What you will do: Take the lines below between the one holding "s.sto.buf.length → s.runBarred r = true →" and the one holding "s.sto.buf.length → s.runBarred r = false →", inclusive, and copy them exactly. Add nothing.
(Input data Opens)
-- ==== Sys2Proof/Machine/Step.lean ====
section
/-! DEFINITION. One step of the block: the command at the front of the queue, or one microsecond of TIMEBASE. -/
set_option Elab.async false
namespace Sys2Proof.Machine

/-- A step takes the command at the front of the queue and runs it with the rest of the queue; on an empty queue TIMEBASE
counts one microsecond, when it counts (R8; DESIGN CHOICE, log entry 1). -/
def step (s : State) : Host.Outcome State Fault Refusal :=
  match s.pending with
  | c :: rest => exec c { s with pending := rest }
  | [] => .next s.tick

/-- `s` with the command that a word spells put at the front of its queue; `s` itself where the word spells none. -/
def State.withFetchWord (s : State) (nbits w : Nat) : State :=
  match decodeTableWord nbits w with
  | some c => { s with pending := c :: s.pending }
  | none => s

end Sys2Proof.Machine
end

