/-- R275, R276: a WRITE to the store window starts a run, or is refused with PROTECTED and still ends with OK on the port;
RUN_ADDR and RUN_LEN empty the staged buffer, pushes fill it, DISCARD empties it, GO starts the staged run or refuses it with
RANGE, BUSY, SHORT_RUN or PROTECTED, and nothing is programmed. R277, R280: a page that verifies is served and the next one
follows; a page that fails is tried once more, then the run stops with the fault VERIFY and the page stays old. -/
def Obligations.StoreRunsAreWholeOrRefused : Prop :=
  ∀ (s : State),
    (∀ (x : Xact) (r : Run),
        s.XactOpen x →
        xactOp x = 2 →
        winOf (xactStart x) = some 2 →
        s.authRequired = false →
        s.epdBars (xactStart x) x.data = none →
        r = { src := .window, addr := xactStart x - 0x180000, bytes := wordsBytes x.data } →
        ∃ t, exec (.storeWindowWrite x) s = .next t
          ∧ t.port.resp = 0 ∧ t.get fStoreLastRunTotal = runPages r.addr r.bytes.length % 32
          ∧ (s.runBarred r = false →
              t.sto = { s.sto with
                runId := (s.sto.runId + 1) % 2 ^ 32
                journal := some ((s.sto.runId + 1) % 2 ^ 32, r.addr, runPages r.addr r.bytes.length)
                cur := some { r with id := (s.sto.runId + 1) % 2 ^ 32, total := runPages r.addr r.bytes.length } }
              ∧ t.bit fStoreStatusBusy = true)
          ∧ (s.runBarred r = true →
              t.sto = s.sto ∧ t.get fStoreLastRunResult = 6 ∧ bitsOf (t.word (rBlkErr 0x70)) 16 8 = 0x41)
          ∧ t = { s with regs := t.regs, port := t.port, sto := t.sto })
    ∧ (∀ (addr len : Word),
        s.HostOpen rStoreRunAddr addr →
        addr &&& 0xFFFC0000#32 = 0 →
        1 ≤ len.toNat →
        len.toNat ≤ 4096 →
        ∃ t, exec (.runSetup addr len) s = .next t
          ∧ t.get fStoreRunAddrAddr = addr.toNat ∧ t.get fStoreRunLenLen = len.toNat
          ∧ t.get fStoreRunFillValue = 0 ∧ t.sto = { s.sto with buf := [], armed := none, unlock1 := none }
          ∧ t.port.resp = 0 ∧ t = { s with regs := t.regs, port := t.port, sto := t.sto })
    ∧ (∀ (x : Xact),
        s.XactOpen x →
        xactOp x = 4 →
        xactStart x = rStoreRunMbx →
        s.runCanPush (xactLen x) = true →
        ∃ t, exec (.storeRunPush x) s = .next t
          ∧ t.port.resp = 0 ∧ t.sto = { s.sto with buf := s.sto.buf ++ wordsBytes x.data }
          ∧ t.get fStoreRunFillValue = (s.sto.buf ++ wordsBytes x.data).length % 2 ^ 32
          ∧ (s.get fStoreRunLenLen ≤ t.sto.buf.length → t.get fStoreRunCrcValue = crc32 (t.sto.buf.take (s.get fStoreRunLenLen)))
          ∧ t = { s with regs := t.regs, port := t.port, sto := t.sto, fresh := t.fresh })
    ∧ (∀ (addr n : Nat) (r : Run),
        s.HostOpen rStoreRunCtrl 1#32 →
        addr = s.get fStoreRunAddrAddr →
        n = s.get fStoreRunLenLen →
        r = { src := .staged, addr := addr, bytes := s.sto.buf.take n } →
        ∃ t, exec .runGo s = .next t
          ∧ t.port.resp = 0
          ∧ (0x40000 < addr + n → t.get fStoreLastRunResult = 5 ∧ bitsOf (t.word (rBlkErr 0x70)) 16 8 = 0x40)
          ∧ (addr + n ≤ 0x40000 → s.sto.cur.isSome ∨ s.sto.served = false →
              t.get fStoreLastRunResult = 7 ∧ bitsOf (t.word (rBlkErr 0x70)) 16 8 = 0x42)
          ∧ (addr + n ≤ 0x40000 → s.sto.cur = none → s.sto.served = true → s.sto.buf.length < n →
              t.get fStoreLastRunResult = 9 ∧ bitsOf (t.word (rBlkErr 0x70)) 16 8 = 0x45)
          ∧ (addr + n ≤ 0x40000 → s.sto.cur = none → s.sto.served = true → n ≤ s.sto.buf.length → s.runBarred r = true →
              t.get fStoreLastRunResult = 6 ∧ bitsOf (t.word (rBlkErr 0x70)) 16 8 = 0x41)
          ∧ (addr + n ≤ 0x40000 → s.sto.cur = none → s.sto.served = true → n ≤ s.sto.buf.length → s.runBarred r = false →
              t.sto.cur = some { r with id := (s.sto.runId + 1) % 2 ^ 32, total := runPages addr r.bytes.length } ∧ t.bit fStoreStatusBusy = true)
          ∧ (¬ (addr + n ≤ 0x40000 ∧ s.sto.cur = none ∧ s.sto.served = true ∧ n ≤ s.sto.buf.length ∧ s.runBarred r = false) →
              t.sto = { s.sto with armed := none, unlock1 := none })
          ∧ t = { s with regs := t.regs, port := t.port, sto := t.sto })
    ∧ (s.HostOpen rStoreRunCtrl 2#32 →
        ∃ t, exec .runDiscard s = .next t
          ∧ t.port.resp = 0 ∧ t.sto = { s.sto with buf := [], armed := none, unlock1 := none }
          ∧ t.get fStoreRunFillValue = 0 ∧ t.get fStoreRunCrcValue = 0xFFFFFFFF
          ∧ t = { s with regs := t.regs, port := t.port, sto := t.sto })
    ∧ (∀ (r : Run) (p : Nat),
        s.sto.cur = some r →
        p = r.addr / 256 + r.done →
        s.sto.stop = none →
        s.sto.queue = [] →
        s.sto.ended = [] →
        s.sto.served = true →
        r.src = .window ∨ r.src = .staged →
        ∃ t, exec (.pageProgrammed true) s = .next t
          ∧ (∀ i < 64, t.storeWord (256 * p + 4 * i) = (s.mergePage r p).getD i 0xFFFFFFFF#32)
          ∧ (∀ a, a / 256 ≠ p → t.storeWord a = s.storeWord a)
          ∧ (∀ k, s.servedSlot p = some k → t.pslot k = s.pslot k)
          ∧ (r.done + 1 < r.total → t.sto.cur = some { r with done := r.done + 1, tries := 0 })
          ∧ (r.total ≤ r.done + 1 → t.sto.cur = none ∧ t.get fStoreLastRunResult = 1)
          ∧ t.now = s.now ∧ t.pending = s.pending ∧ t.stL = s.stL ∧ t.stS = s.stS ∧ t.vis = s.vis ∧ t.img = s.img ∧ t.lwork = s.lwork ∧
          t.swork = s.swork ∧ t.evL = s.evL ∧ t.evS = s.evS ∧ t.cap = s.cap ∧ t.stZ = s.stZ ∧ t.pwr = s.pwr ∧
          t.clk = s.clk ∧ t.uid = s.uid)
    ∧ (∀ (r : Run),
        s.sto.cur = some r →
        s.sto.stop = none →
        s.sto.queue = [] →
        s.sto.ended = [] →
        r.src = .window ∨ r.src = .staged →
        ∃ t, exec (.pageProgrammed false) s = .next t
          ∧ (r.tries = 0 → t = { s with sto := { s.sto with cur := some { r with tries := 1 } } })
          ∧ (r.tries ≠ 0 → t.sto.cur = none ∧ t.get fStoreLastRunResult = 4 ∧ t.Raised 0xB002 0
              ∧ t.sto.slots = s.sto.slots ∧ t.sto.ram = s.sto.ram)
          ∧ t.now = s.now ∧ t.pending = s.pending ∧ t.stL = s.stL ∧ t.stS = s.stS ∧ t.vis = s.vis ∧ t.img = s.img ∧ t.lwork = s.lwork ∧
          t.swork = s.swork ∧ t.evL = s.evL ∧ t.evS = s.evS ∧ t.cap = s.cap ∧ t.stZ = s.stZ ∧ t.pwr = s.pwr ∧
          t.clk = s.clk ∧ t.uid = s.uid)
(Input data Closes)
Finished task:
          ∧ (addr + n ≤ 0x40000 → s.sto.cur = none → s.sto.served = true → n ≤ s.sto.buf.length → s.runBarred r = true →
              t.get fStoreLastRunResult = 6 ∧ bitsOf (t.word (rBlkErr 0x70)) 16 8 = 0x41)
          ∧ (addr + n ≤ 0x40000 → s.sto.cur = none → s.sto.served = true → n ≤ s.sto.buf.length → s.runBarred r = false →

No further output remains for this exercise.